Your answer should be only the lines below from the one with "part := .a44, coreTime" to the one with "life := [], free", repeated exactly, ends included.

%%

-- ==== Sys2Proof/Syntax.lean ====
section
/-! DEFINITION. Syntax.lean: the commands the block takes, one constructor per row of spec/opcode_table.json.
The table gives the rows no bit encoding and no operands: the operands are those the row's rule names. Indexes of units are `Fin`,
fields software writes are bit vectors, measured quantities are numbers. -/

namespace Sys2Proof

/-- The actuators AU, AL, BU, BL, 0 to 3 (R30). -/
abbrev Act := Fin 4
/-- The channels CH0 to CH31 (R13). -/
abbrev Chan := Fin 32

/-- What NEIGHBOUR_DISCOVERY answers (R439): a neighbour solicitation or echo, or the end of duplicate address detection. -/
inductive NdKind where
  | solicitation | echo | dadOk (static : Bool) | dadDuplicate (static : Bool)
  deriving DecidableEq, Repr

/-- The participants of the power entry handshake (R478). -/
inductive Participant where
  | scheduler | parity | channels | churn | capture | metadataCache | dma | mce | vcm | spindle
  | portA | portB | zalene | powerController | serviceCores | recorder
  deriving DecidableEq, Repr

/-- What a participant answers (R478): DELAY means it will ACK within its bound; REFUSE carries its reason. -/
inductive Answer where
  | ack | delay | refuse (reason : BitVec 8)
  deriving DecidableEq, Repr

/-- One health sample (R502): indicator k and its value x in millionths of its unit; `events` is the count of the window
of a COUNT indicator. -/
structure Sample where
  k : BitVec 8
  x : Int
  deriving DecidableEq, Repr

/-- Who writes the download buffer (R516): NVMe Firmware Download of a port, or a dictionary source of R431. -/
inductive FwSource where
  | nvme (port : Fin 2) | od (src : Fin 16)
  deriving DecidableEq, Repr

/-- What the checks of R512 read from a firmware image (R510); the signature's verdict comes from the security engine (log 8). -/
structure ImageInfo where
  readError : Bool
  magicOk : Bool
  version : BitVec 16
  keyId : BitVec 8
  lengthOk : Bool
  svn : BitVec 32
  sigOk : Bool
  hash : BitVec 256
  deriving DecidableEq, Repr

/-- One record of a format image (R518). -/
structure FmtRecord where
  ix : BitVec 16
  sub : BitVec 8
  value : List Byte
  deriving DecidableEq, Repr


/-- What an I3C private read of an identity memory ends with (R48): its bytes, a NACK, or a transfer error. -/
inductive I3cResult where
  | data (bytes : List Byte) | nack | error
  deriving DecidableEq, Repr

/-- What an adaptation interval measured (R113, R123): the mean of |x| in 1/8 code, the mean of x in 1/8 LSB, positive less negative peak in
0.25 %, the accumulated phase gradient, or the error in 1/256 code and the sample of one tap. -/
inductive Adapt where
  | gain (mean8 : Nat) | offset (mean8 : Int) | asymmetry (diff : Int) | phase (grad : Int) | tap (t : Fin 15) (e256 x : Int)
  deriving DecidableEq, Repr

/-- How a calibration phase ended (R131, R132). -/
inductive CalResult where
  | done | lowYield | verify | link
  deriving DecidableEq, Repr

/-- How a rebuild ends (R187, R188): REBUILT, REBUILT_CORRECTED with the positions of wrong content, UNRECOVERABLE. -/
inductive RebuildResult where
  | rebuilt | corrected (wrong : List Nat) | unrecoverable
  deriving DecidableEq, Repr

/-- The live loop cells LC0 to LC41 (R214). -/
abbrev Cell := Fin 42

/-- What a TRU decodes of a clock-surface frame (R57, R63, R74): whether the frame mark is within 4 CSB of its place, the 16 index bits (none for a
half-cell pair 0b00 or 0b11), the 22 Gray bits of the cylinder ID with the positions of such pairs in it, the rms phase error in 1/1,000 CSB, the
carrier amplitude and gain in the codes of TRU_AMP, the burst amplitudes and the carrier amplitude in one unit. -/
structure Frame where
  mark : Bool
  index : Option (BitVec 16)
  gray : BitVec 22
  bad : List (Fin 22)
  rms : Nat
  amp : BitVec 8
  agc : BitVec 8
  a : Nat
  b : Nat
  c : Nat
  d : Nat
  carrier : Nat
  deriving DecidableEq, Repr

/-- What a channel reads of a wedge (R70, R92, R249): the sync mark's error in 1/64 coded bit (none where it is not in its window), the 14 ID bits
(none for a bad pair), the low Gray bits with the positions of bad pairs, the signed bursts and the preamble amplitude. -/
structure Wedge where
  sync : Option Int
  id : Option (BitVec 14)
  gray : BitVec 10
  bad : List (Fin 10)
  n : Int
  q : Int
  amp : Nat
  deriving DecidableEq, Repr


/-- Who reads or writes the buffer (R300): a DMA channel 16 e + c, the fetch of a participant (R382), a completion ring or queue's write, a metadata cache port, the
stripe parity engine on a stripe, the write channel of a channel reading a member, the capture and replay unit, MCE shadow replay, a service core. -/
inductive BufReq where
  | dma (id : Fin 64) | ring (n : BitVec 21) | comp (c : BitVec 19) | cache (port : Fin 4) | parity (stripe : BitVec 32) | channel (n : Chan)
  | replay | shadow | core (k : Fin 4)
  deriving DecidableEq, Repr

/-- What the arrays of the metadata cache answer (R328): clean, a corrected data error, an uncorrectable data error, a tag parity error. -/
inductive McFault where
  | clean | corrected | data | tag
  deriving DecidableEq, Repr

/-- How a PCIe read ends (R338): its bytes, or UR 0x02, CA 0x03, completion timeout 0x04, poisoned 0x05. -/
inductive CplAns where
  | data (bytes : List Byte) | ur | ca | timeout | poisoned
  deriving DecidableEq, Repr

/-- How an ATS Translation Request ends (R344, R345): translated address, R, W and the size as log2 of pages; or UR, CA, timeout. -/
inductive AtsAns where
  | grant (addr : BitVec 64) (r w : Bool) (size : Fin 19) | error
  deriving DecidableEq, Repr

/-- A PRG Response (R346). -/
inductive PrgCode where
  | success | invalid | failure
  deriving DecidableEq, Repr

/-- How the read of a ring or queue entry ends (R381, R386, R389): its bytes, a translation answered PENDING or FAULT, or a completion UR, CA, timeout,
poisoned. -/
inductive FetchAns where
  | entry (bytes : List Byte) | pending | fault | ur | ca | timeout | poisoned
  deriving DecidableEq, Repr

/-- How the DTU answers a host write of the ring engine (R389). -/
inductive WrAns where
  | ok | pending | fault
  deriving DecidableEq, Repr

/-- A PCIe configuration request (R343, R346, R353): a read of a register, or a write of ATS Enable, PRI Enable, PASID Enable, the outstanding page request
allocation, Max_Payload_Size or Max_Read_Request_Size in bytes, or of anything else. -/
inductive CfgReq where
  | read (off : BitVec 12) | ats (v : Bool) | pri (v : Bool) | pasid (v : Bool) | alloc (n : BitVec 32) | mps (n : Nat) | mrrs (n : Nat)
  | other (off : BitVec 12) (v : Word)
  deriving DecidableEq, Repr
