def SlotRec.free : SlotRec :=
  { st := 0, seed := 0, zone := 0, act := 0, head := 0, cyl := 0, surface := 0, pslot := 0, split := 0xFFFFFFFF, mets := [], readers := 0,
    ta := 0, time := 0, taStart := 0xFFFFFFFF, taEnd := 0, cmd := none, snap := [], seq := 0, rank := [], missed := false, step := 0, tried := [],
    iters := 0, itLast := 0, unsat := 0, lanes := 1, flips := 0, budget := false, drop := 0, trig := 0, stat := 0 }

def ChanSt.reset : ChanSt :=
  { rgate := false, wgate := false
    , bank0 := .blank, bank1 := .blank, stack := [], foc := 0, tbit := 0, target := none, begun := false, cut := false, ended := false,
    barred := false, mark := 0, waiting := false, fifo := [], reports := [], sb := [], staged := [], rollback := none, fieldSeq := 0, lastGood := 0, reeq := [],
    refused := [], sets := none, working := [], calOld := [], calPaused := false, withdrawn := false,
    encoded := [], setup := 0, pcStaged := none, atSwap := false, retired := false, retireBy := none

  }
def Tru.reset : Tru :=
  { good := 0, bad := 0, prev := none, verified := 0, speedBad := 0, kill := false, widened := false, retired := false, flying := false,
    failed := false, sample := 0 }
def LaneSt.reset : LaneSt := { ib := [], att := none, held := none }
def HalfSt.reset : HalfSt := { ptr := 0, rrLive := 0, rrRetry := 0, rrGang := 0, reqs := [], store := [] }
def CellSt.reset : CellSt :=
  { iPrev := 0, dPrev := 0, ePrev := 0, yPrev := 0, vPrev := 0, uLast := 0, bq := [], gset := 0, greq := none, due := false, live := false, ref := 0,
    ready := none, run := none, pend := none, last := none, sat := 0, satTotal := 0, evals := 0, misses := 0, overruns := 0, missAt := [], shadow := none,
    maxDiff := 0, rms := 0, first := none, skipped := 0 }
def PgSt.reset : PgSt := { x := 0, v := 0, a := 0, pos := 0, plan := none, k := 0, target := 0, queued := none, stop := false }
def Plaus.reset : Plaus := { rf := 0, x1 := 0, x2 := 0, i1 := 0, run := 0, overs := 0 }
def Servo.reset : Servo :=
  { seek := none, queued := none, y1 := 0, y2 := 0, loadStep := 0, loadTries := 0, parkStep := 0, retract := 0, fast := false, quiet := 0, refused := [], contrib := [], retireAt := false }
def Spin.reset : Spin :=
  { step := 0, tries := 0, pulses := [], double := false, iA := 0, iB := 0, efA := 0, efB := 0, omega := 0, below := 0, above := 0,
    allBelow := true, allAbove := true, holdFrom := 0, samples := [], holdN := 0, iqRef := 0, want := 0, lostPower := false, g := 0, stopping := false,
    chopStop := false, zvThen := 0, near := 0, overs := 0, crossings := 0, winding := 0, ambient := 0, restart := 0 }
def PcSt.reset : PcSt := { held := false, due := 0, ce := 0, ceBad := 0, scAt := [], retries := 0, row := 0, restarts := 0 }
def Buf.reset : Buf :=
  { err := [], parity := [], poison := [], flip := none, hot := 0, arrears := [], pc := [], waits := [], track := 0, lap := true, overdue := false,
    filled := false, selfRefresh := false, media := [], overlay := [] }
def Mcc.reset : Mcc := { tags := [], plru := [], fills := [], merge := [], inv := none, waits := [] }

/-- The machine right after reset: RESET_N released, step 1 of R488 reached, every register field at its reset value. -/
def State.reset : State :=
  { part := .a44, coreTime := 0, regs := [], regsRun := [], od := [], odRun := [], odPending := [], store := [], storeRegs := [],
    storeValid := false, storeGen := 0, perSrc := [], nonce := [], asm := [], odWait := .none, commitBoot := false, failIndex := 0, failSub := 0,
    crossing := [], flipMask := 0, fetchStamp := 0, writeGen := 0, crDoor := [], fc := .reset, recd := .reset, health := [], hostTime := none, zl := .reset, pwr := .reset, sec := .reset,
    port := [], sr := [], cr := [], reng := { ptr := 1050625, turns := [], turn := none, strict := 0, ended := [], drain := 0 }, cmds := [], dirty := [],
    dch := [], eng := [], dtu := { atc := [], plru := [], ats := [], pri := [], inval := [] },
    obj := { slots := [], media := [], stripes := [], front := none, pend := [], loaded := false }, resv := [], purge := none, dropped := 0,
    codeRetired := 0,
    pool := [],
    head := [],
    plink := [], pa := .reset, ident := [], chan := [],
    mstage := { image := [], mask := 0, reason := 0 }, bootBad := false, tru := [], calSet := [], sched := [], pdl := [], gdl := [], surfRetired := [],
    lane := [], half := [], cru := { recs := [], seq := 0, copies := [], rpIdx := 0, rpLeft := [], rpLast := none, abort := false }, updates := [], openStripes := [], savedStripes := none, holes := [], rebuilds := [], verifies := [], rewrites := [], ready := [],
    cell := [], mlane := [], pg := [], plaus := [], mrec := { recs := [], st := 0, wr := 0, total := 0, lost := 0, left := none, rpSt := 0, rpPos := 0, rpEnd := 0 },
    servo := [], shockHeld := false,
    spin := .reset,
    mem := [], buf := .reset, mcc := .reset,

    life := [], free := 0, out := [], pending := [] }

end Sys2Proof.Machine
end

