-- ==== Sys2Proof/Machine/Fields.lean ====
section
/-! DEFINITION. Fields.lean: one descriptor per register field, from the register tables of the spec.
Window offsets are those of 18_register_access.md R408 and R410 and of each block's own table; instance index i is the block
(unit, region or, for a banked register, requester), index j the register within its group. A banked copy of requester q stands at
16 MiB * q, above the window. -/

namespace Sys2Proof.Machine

%%

• Result of the exercise:
  { part := .a44, coreTime := 0, regs := [], regsRun := [], od := [], odRun := [], odPending := [], store := [], storeRegs := [],
    storeValid := false, storeGen := 0, perSrc := [], nonce := [], asm := [], odWait := .none, commitBoot := false, failIndex := 0, failSub := 0,
    crossing := [], flipMask := 0, fetchStamp := 0, writeGen := 0, crDoor := [], fc := .reset, recd := .reset, health := [], hostTime := none, zl := .reset, pwr := .reset, sec := .reset,
    port := [], sr := [], cr := [], reng := { ptr := 1050625, turns := [], turn := none, strict := 0, ended := [], drain := 0 }, cmds := [], dirty := [],
    dch := [], eng := [], dtu := { atc := [], plru := [], ats := [], pri := [], inval := [] },
    obj := { slots := [], media := [], stripes := [], front := none, pend := [], loaded := false }, resv := [], purge := none, dropped := 0,
    codeRetired := 0,
    pool := [],
    head := [],
    plink := [], pa := .reset, ident := [], chan := [],
    mstage := { image := [], mask := 0, reason := 0 }, bootBad := false, tru := [], calSet := [], sched := [], pdl := [], gdl := [], surfRetired := [],
    lane := [], half := [], cru := { recs := [], seq := 0, copies := [], rpIdx := 0, rpLeft := [], rpLast := none, abort := false }, updates := [], openStripes := [], savedStripes := none, holes := [], rebuilds := [], verifies := [], rewrites := [], ready := [],
    cell := [], mlane := [], pg := [], plaus := [], mrec := { recs := [], st := 0, wr := 0, total := 0, lost := 0, left := none, rpSt := 0, rpPos := 0, rpEnd := 0 },
    servo := [], shockHeld := false,
    spin := .reset,
    mem := [], buf := .reset, mcc := .reset,

    life := [], free := 0, out := [], pending := [] }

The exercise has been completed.